First read in my data from the real thing.

library(dplyr)
## 
## Attaching package: 'dplyr'
## 
## The following object is masked from 'package:stats':
## 
##     filter
## 
## The following objects are masked from 'package:base':
## 
##     intersect, setdiff, setequal, union
library(tidyr)
library(ggplot2)

#populates `collective`
load(url("http://benschmidt.org/arcInputs.RData"))

First, my Principal Components plot showing arcs.

masterPCAArcs = prcomp(collective)

a = collective %*% masterPCAArcs$rotation[,c(1,2)] %>% as.data.frame %>% mutate(doc=1:nrow(collective))

ggplot(as.data.frame(a)) + geom_text(aes(x=PC1,y=PC2,label=doc))

plot of chunk unnamed-chunk-2

What does a comparable random sample look like? The same length and standard deviation. It also gets arcs.

averageChangesInTheSet = mean(apply(collective,2,sd))

randomData = function () {
  random = rnorm(nrow(collective)*ncol(collective),mean = 0,sd=averageChangesInTheSet)
  random = matrix(random,ncol=ncol(collective),nrow=nrow(collective))

  #And then use cumsum so it's a walk, not just random data.
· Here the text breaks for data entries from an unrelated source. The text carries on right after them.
/-! ### `State.canInput` -/

@[simp] theorem State.canInput_pending (s : State) (p i n : Nat) : (s.canInput p i n).pending = s.pending := rfl
@[simp] theorem State.canInput_fresh (s : State) (p i n : Nat) : (s.canInput p i n).fresh = s.fresh := rfl
@[simp] theorem State.canInput_outbox (s : State) (p i n : Nat) : (s.canInput p i n).outbox = s.outbox := rfl
@[simp] theorem State.canInput_startup (s : State) (p i n : Nat) : (s.canInput p i n).startup = s.startup := rfl
@[simp] theorem State.canInput_power (s : State) (p i n : Nat) : (s.canInput p i n).power = s.power := rfl
@[simp] theorem State.canInput_tb (s : State) (p i n : Nat) : (s.canInput p i n).tb = s.tb := rfl
@[simp] theorem State.canInput_op (s : State) (p i n : Nat) : (s.canInput p i n).op = s.op := rfl
@[simp] theorem State.canInput_hf (s : State) (p i n : Nat) : (s.canInput p i n).hf = s.hf := rfl
@[simp] theorem State.canInput_flash (s : State) (p i n : Nat) : (s.canInput p i n).flash = s.flash := rfl
@[simp] theorem State.canInput_update (s : State) (p i n : Nat) : (s.canInput p i n).update = s.update := rfl
@[simp] theorem State.canInput_spdm (s : State) (p i n : Nat) : (s.canInput p i n).spdm = s.spdm := rfl
@[simp] theorem State.canInput_regs (s : State) (p i n : Nat) : (s.canInput p i n).regs = s.regs := rfl
@[simp] theorem State.canInput_loStage (s : State) (p i n : Nat) : (s.canInput p i n).loStage = s.loStage := rfl
@[simp] theorem State.canInput_setupErr (s : State) (p i n : Nat) : (s.canInput p i n).setupErr = s.setupErr := rfl
@[simp] theorem State.canInput_parts (s : State) (p i n : Nat) : (s.canInput p i n).parts = s.parts := rfl
@[simp] theorem State.canInput_cores (s : State) (p i n : Nat) : (s.canInput p i n).cores = s.cores := rfl
@[simp] theorem State.canInput_clusters (s : State) (p i n : Nat) : (s.canInput p i n).clusters = s.clusters := rfl
@[simp] theorem State.canInput_cluStart (s : State) (p i n : Nat) : (s.canInput p i n).cluStart = s.cluStart := rfl
@[simp] theorem State.canInput_lastCluStart (s : State) (p i n : Nat) : (s.canInput p i n).lastCluStart = s.lastCluStart := rfl
@[simp] theorem State.canInput_lampRoom (s : State) (p i n : Nat) : (s.canInput p i n).lampRoom = s.lampRoom := rfl
@[simp] theorem State.canInput_regions (s : State) (p i n : Nat) : (s.canInput p i n).regions = s.regions := rfl
@[simp] theorem State.canInput_domains (s : State) (p i n : Nat) : (s.canInput p i n).domains = s.domains := rfl
@[simp] theorem State.canInput_dieTemps (s : State) (p i n : Nat) : (s.canInput p i n).dieTemps = s.dieTemps := rfl
@[simp] theorem State.canInput_crossings (s : State) (p i n : Nat) : (s.canInput p i n).crossings = s.crossings := rfl
@[simp] theorem State.canInput_fifos (s : State) (p i n : Nat) : (s.canInput p i n).fifos = s.fifos := rfl
@[simp] theorem State.canInput_hbmStk (s : State) (p i n : Nat) : (s.canInput p i n).hbmStk = s.hbmStk := rfl
@[simp] theorem State.canInput_coreMem (s : State) (p i n : Nat) : (s.canInput p i n).coreMem = s.coreMem := rfl
@[simp] theorem State.canInput_cluMem (s : State) (p i n : Nat) : (s.canInput p i n).cluMem = s.cluMem := rfl
@[simp] theorem State.canInput_hbm (s : State) (p i n : Nat) : (s.canInput p i n).hbm = s.hbm := rfl
@[simp] theorem State.canInput_ownq (s : State) (p i n : Nat) : (s.canInput p i n).ownq = s.ownq := rfl
@[simp] theorem State.canInput_poison (s : State) (p i n : Nat) : (s.canInput p i n).poison = s.poison := rfl
@[simp] theorem State.canInput_hbmPoison (s : State) (p i n : Nat) : (s.canInput p i n).hbmPoison = s.hbmPoison := rfl
@[simp] theorem State.canInput_mesh (s : State) (p i n : Nat) : (s.canInput p i n).mesh = s.mesh := rfl
@[simp] theorem State.canInput_meshSets (s : State) (p i n : Nat) : (s.canInput p i n).meshSets = s.meshSets := rfl
@[simp] theorem State.canInput_credits (s : State) (p i n : Nat) : (s.canInput p i n).credits = s.credits := rfl
@[simp] theorem State.canInput_ports (s : State) (p i n : Nat) : (s.canInput p i n).ports = s.ports := rfl
@[simp] theorem State.canInput_loose (s : State) (p i n : Nat) : (s.canInput p i n).loose = s.loose := rfl
@[simp] theorem State.canInput_limiters (s : State) (p i n : Nat) : (s.canInput p i n).limiters = s.limiters := rfl
@[simp] theorem State.canInput_jobStopsSeen (s : State) (p i n : Nat) : (s.canInput p i n).jobStopsSeen = s.jobStopsSeen := rfl
@[simp] theorem State.canInput_links (s : State) (p i n : Nat) : (s.canInput p i n).links = s.links := rfl
@[simp] theorem State.canInput_rings (s : State) (p i n : Nat) : (s.canInput p i n).rings = s.rings := rfl
@[simp] theorem State.canInput_canary (s : State) (p i n : Nat) : (s.canInput p i n).canary = s.canary := rfl
@[simp] theorem State.canInput_counts (s : State) (p i n : Nat) : (s.canInput p i n).counts = s.counts := rfl
@[simp] theorem State.canInput_shadows (s : State) (p i n : Nat) : (s.canInput p i n).shadows = s.shadows := rfl
@[simp] theorem State.canInput_events (s : State) (p i n : Nat) : (s.canInput p i n).events = s.events := rfl
@[simp] theorem State.canInput_assay (s : State) (p i n : Nat) : (s.canInput p i n).assay = s.assay := rfl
  random = apply(random,2,cumsum)
  randomPCAArcs = prcomp(random)

  a = random %*% randomPCAArcs$rotation %>% as.data.frame %>% mutate(doc=1:nrow(collective))
  list(data = random,PCA=randomPCAArcs,plottable=a)
}

random = randomData()


ggplot(as.data.frame(random$plottable)) + geom_text(aes(x=PC1,y=PC2,label=doc))
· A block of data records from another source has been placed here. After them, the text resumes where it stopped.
-- ==== Sys2Proof/Tests/Slice0.lean ====
section
/-! SUPPORT. Small tests of the model: what `Instr.wf` refuses, single steps whose results are worked out from the manual, and for each statement
of Certificates/Slice0/Obligations.lean a state and operands that meet its hypotheses together, clause by clause where the clauses exclude
each other. -/

namespace Sys2Proof.Tests

open Sys2Proof.Machine

set_option Elab.async false

/-! ### Ill-formed operands, one for each check of `Instr.wf` -/

def anyPkt : LoosePkt :=
  { key := 0x11, role := 0, cm := false, dstDomain := 0, dstDevid := 0, srcDomain := 0, srcDevid := 9, dst := ⟨0, 0, 0⟩, src := ⟨1, 2, 3⟩, typ := .data,
    last := true, echo := false, msgId := 7, pktIndex := 0, pktCount := 1, slot := 5, flag := 6, dfen := false, len := 8, bytes := List.replicate 224 0xAB }
def anyReset : ResetBody := { allowNarrow := false, laneBase := 0, reqNo := 0, full := false, width := 3, rate := 0 }
def anyAck : AckBody := { cumAck := 0, nackBase := 0, rxUnits := 0, cret := [0, 0, 0, 0], nack := [] }

theorem test_wf_unit : (Instr.unitReceived 0 { symbolErrors := [], controlBits := 0, bytes := List.replicate 255 0 }).wf = false := by decide +kernel
def shortDatagram : EthDatagram :=
  { frameOk := true, srcMac := 0, srcIp := 0, dstMac := 0, dstIp := 0, udpPort := 0, magic := 0, version := 0, units := 1, srcDomain := 0, srcDevid := 0, unitCnt := 0, ce := false,
    payload := [{ symbolErrors := [], controlBits := 0, bytes := [] }] }
theorem test_wf_datagram : (Instr.ethDatagram 12 shortDatagram).wf = false := by decide +kernel
theorem test_wf_packet :
    (Instr.looseData 0 { anyPkt with bytes := [] }).wf = false ∧ (Instr.looseSet 0 { anyPkt with len := 256 }).wf = false ∧
    (Instr.delivered 0 { anyPkt with msgId := 65536 }).wf = false ∧ (Instr.credit 0 { anyPkt with pktIndex := 8192 }).wf = false ∧
    (Instr.looseData 0 { anyPkt with pktCount := 8192 }).wf = false ∧ (Instr.looseData 0 anyPkt).wf = true := by decide +kernel
theorem test_wf_jobStop : (Instr.jobStop 0 { key := 0, domain := 0, origin := 0, reason := 0, stopTime := 2 ^ 64 }).wf = false := by decide +kernel
theorem test_wf_ack : (Instr.ack 0 { anyAck with cret := [0, 0, 0] }).wf = false ∧ (Instr.ack 0 { anyAck with nack := [2 ^ 20] }).wf = false ∧
    (Instr.ack 0 anyAck).wf = true := by decide +kernel
theorem test_wf_resume : (Instr.resume 0 { cumAck := 0, seqOldest := 0, seqTx := 0, cret := [] }).wf = false := by decide +kernel
theorem test_wf_audit : (Instr.audit 0 { seqOldest := 0, seqTx := 0, seqNext := 0, cspent := [0] }).wf = false := by decide +kernel
theorem test_wf_block : (Instr.firmwareHeaderBlock [0]).wf = false ∧ (Instr.firmwareBlock []).wf = false := by decide +kernel
theorem test_wf_nonce : (Instr.challenge .ma [0]).wf = false ∧ (Instr.getMeasurements .mb 1 []).wf = false := by decide +kernel
theorem test_wf_count : (Instr.beatEdge 0 (2 ^ 64)).wf = false ∧ (Instr.snapshot 1 (2 ^ 64)).wf = false ∧ (Instr.beatEdge 0 (2 ^ 64 - 1)).wf = true := by decide +kernel

theorem test_wf_doorbell : (Instr.sqTail (.host ⟨.h0a, 0⟩) 0 ⟨4096, 4, 0⟩).wf = false ∧ (Instr.cqHead (.host ⟨.h0a, 0⟩) 0 ⟨4, 3, 0⟩).wf = false ∧
    (Instr.cqHead (.host ⟨.h0a, 0⟩) 0 ⟨4, 4, 0⟩).wf = true := by decide +kernel

/-! ### States -/

/-- A Ready module with its converter on, both headframe controllers up and the count running at 2^20. -/
def ready : State :=
  { State.reset with
    startup := { State.reset.startup with ready := true, stage := 12 }
    power := { State.reset.power with hvilClosed := true, precharged := true, convOn := true, stbyOk := true, vbus := 800 }
    hf := { State.reset.hf with e0Up := true, e1Up := true }
    tb := { State.reset.tb with count := 2 ^ 20, running := true, locked := true } }

def c0 : CoreId := ⟨0, 0, 0⟩
def aCanvas : Canvas := { beatExp := 9, slackExp := 0, op := 0, gen := 0, cls := 0, weightless := false, addr := 0, total := 0, cable := [] }

/-- In a job of one module, partition 0 owns cluster 0 under key 0x11, two granules of stack 0, submission and completion ring 0 with EVQ 0, and its owner is H0A's physical
function. -/
def owned : State :=
  setCfg (setCfg (setCfg (setCfg (setCfg (setCfg (setCfg ready .ptKey 0 0 0x11) .ptClu 0 0 1) .ptHbmExt 0 0 0x00020000) .ptRings 0 0 0x00100100)
    .cqCfg 0 0 0x90000000) .ptOwn 0 0 0x80000000) .ptJobCfg 0 0 0x00010000

/-- That, with the partition in a state. -/
def inState (x : PtState) : State := owned.setPart 0 { Part.reset with st := x, canvas := some aCanvas }

/-- Its core at work on one command. -/
def atWork : Core := { Core.reset with hasEntry := true, streamBase := 0x1000, streamLen := 2, segOpen := true }

/-- The partition in Run, and core 0 about to issue a command. -/
def issuing (k : Core) (q : Cmd) : State :=
  { (inState .run).setCore c0 k with
    coreMem := [(0, Tab.clear ((upFrom 0 32).map fun i => (0x1000 + i, (leBytes 8 q.w0.toNat ++ leBytes 8 q.w1.toNat ++ leBytes 8 q.w2.toNat ++ leBytes 8 q.w3.toNat).getD i 0))
      fun a => (leBytes 8 q.w0.toNat ++ leBytes 8 q.w1.toNat ++ leBytes 8 q.w2.toNat ++ leBytes 8 q.w3.toNat).getD (a - 0x1000) 0 = 0)] }

/-- A command with an opcode in [63:56] and its other fields. -/
def cmd (op : Nat) (w0 w1 w2 w3 : Nat) : Cmd := { w0 := BitVec.ofNat 64 (2 ^ 56 * op + w0), w1 := BitVec.ofNat 64 w1, w2 := BitVec.ofNat 64 w2, w3 := BitVec.ofNat 64 w3 }

theorem memoryWf_empty (s : State) (h1 : s.coreMem = []) (h2 : s.cluMem = []) (h3 : s.hbm = []) : s.memoryWf := by
  unfold State.memoryWf; rw [h1, h2, h3]; exact ⟨fun _ => rfl, fun _ => rfl, fun _ => rfl⟩

/-- Where every listed table is in canonical form, every table is. -/
theorem tables_wf (m : Tab (Tab Byte)) (h : (m.all fun e => Memory.wf e.2) = true) (k : Nat) : Memory.wf (Tab.get [] m k) = true := by
  induction m with
  | nil => rfl
  | cons e m ih =>
    obtain ⟨a, v⟩ := e
    simp only [List.all_cons, Bool.and_eq_true] at h
    by_cases hk : k = a
    · subst hk; simpa [Tab.get, Tab.find] using h.1
    · simpa [Tab.get, Tab.find, hk] using ih h.2

theorem memoryWf_listed (s : State) (h1 : (s.coreMem.all fun e => Memory.wf e.2) = true) (h2 : (s.cluMem.all fun e => Memory.wf e.2) = true)
    (h3 : (s.hbm.all fun e => Memory.wf e.2) = true) : s.memoryWf := ⟨tables_wf _ h1, tables_wf _ h2, tables_wf _ h3⟩

/-! ### Hypotheses met: the queue, the tick, power, start-up, resets -/

theorem test_meets_IdleStepTicks : ready.pending = [] ∧ ready.tb.running = true ∧ ready.tb.pending = 0 ∧ ready.tb.count + 1 < 2 ^ 64 := by decide +kernel
theorem test_meets_StepKeepsCanonical : State.reset.memoryWf ∧ State.reset.regsRise ∧ ∃ t, step State.reset = .next t :=
  ⟨memoryWf_empty _ rfl rfl rfl, rfl, _, rfl⟩

/-- The module between steps 2 and 3, with the bus as it may be. -/
def noConverter : State := { ready with startup := { ready.startup with ready := false, stage := 2 }, power := { ready.power with convOn := false, precharged := false } }
theorem test_meets_PowerComesBack : noConverter.startup.ready = false ∧ noConverter.startup.stopped = false ∧ noConverter.power.stbyOk = true ∧
    noConverter.power.convOn = false ∧ 720 ≤ (720 : BitVec 10).toNat ∧ (840 : BitVec 10).toNat ≤ 840 ∧ noConverter.power.hvilClosed = true ∧
    noConverter.startup.stage = 2 ∧ ready.startup.ready ≠ false ∧ ready.power.convOn = true ∧ ¬ (720 ≤ (841 : BitVec 10).toNat ∧ (841 : BitVec 10).toNat ≤ 840) := by decide +kernel

def atStage (n : Nat) : State := { ready with startup := { ready.startup with ready := false, stage := n } }
theorem test_meets_StartupSteps : (atStage 11).startup.ready = false ∧ (atStage 11).startup.stopped = false ∧ (atStage 11).power.stbyOk = true ∧
    (atStage 11).startup.stage < 12 ∧ (2 ≤ (atStage 11).startup.stage → (atStage 11).power.convOn = true) ∧ (atStage 11).startup.stage ≠ 2 ∧
    ((atStage 6).startup.stage = 6 → (atStage 6).tb.refOk = true) ∧ (atStage 0).startup.stage ≠ 2 ∧ ¬ (1 ≤ (atStage 0).startup.stage) ∧ 1 ≤ (atStage 1).startup.stage ∧
    ((atStage 2).power.hvilClosed = true ∧ 720 ≤ (atStage 2).power.vbus.toNat ∧ (atStage 2).power.vbus.toNat ≤ 840 ∧ (atStage 2).power.precharged = true) := by decide +kernel
theorem test_meets_ConverterTurnsOff : ready.startup.ready = true ∧ ready.power.convOn = true ∧ InputEvent.below300 ≠ .aboveAbsoluteMax ∧
    (atStage 3).startup.ready = false ∧ (atStage 3).startup.stopped = false ∧ (atStage 3).power.stbyOk = true ∧ 3 ≤ (atStage 3).startup.stage ∧ (atStage 3).power.convOn = true ∧
    InputEvent.highRideThrough ≠ .aboveAbsoluteMax ∧ (atStage 3).starting = true ∧ 120 ≤ (⟨2, 120⟩ : DieReading).celsius ∧ (⟨2, 119⟩ : DieReading).celsius < 120 ∧
    (noConverter.power.convOn = false ∧ noConverter.startup.ready = false ∧ ({ noConverter with power := { noConverter.power with vbus := 719 } } : State).starting = false ∧
      noConverter.power.stopping = false) := by decide +kernel
theorem test_meets_StartupSteps_limit : (atStage 3).startup.ready = false ∧ (atStage 3).startup.stopped = false ∧ (atStage 3).power.stbyOk = true ∧
    (atStage 3).power.convOn = true ∧ 3 ≤ (atStage 3).startup.stage ∧ (atStage 8).startup.stage < 9 ∧ (atStage 8).startup.stage ≠ 6 ∧
    (atStage 1).startup.stage = 1 ∧ 2 ≤ (atStage 2).startup.stage ∧ (atStage 9).startup.stage = 9 ∧ (atStage 10).startup.stage = 10 ∧ (atStage 11).startup.stage = 11 ∧
    (atStage 0).startup.stage = 0 ∧ (atStage 3).hf.bothFailed = false := by decide +kernel
theorem test_meets_StartupSteps_failed : ({ atStage 1 with hf := { ready.hf with bothFailed := true } } : State).hf.bothFailed = true ∧ 1 ≤ (atStage 1).startup.stage := by decide +kernel
theorem test_meets_ModuleResetEffect : ready.managed = true ∧ ready.hf.lastSeq ≠ some 1 ∧ ready.startup.ready = true ∧ ready.power.convOn = true ∧
    ready.update = none := by decide +kernel

/-- Link H0A out of reset and partition 0 owned by its physical function. -/
def linked : State := { inState .run with links := [(0, { HostLink.reset with perst := false, trained := true })] }
theorem test_meets_HostLinks : linked.startup.ready = true ∧ linked.linkExists .h0a = true ∧ (linked.link .h0a).perst = false ∧ linked.owner 0 = some ⟨.h0a, 0⟩ ∧
    (.hostLinkDown .h0a : Instr) = .hostLinkDown (⟨.h0a, 0⟩ : Func).link ∧ linked.regsRise ∧
    (10 ≤ (atStage 10).startup.stage ∧ (atStage 10).startup.stopped = false) ∧ linked.linkExists .h0b = false := by
  unfold State.regsRise; decide +kernel
theorem test_meets_HostLinks_vf : (setCfg linked .ptOwn 0 0 0x81000000).owner 0 = some ⟨.h0a, 1⟩ ∧
    linked.linkExists (⟨.h0a, 1⟩ : Func).link = true ∧ (setCfg linked .ptOwn 0 0 0x81000000).regsRise := by
  unfold State.regsRise; decide +kernel
theorem test_meets_HeadframeControllers : ready.hf.e0Up = true ∧ ready.hf.e1Up = true ∧ ready.power.stbyOk = true ∧ (ready.domain 1).lost = false ∧
    ready.update = none ∧ ready.managed = true ∧ ({ ready with hf := { ready.hf with lastSeq := some 7 } }).managed = true ∧
    ({ ready with hf := { ready.hf with lastSeq := some 7 } }).hf.lastSeq = some 7 ∧
    (if ready.hf.primaryE1 then ready.hf.e0Up else ready.hf.e1Up) = true ∧ State.reset.update = none ∧
    (if State.reset.hf.primaryE1 then State.reset.hf.e0Up else State.reset.hf.e1Up) = false := by decide +kernel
plot of chunk unnamed-chunk-3

Out-of-sample data looks random-walk-y

randomFrame = function(n) {
  data = randomData()$data
  a = data %*% random$PCA$rotation %>% as.data.frame %>% mutate(doc=1:nrow(collective)) %>% as.data.frame
  a$sample = n
  return(a)
}
random = lapply(1:9,randomFrame) %>% rbind_all
ggplot(random,aes(x=PC1,y=PC2,label=doc)) + geom_text() + geom_path() + facet_wrap(~sample)
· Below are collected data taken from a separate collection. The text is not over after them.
/-- Settles O17: the fetched return word is executed as the jump it decodes to. -/
theorem executedReturnWordResumesCaller : Obligations.ExecutedReturnWordResumesCaller := by
  intro s c hs hacc hp hc hread
  have hstep := step_of_decode hs.1 hs.2 (Nat.lt_succ_of_le hp) hread (decode_returnWord hc)
  rw [exec_jmp_of_inDomain hacc] at hstep
  refine ⟨_, hstep, rfl, rfl, hs.1, ?_⟩
  rw [State.setMem_mem, Memory.read_write_same, returnWord_succ]

end Sys2Proof.Machine
end

section
/-! PROOFS. Overflow and the digit shift (spec/42_accumulator.md section 2; spec/43_shift.md). -/

namespace Sys2Proof.Machine

/-! ### Overflow -/

/-- The reduction commutes with the sign. -/
theorem red_neg (v : Int) : red (-v) = -red v := Int.neg_tmod v 1000

/-- The table of what a sum or difference of two values of D leaves in acc. -/
theorem red_overflow {v : Int} (hlow : -1998 ≤ v) (hhigh : v ≤ 1998) :
    (InDomain v → red v = v) ∧ (1000 ≤ v → red v = v - 1000 ∧ 0 ≤ red v) ∧
    (v ≤ -1000 → red v = v + 1000 ∧ red v ≤ 0) := by
  rcases red_cases v with ⟨hnonneg, hred⟩ | ⟨hneg, hred⟩
  · exact ⟨red_of_inDomain, fun _ => by omega, fun _ => by omega⟩
  · exact ⟨red_of_inDomain, fun _ => by omega, fun _ => by omega⟩

/-- Settles O6: `red_overflow` for the exact sum and the exact difference, and `red_neg`. -/
theorem overflowDropsThousandsAndKeepsSign : Obligations.OverflowDropsThousandsAndKeepsSign := by
  refine ⟨fun s aa m haa hread hm hacc => ?_, red_neg⟩
  obtain ⟨hm₀, hm₁⟩ := hm
  obtain ⟨hacc₀, hacc₁⟩ := hacc
  obtain ⟨hsum, hsumOver, hsumUnder⟩ := red_overflow (v := s.acc + m) (by omega) (by omega)
  exact ⟨_, _, exec_add_of_read haa hread, exec_sub_of_read haa hread, hsum, hsumOver, hsumUnder,
    red_overflow (v := s.acc - m) (by omega) (by omega)⟩

/-! ### The digit shift -/

section Signed

variable {g x : Int} (hg : g = 1 ∨ g = -1) (hx : 0 ≤ x)
include hg hx

/-- The reduction keeps the sign and acts on the magnitude. -/
theorem red_sign_mul : red (g * x) = g * (x % 1000) := by
  have hpos : red x = x % 1000 := Int.tmod_eq_emod_of_nonneg hx
  rcases hg with rfl | rfl
  · rw [one_mul, one_mul, hpos]
  · rw [neg_one_mul, neg_one_mul, red_neg, hpos]

/-- So does the truncating division. -/
theorem tdiv_sign_mul (k : Int) : (g * x).tdiv k = g * (x / k) := by
  have hpos : x.tdiv k = x / k := Int.tdiv_eq_ediv_of_nonneg hx
  rcases hg with rfl | rfl
  · rw [one_mul, one_mul, hpos]
  · rw [neg_one_mul, neg_one_mul, Int.neg_tdiv, hpos]

end Signed

/-- With the left count the larger by `d`, the digits move left by `d` places. -/
theorem digitShift_left (r d : Nat) (a : Int) : digitShift (r + d) r a = a * 10 ^ d := by
  have hpow : (10 : Int) ^ r ≠ 0 := pow_ne_zero r (by decide)
  rw [digitShift, tdiv, pow_add, mul_left_comm, Int.mul_tdiv_cancel_left _ hpow]

/-- With the right count the larger by `d`, the digits move right by `d` places. -/
theorem digitShift_right (l d : Nat) (a : Int) : digitShift l (l + d) a = a.tdiv (10 ^ d) := by
  rw [digitShift, tdiv, pow_add, mul_comm a, Int.mul_tdiv_mul_of_pos _ _ (pow_pos (by decide) l)]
plot of chunk unnamed-chunk-4

Scree Plots.

This is the important one for me. Anything will turn up arcs, and this method is effectively a way of searching for them. But scree plots let us see whether those arcs are actually capturing most of the variance in the data.

I run 1,000 random samples, and see how their scree plots compare to this one. The first component is more important than any of those thousand, and the third and fourth are less important than any of them.

Variance (like in a scree plot) is very heavily concentrated in the first direction in the actual data (red–about 80% of variation is on the first component, and almost none is on the last 4.)

I think there’s some question about whether the second dimension is random.

variance = function(p) {p$sdev^2 / sum(p$sdev^2)}
random = as.data.frame(t(replicate(1000,variance(randomData()$PCA)))) %>% tidyr::gather(component,variance,V1:V6,convert = T) %>% mutate(component = as.numeric(gsub("V","",component)))

ggplot(random,aes(x=component,y=variance,group=component)) + geom_boxplot() + geom_point(data=data.frame(variance = variance(masterPCAArcs),component=1:6),color="red",size=4) + labs(title="actual values (red) are well outside the range of randomly replicated screeplots (boxes)")

plot of chunk unnamed-chunk-5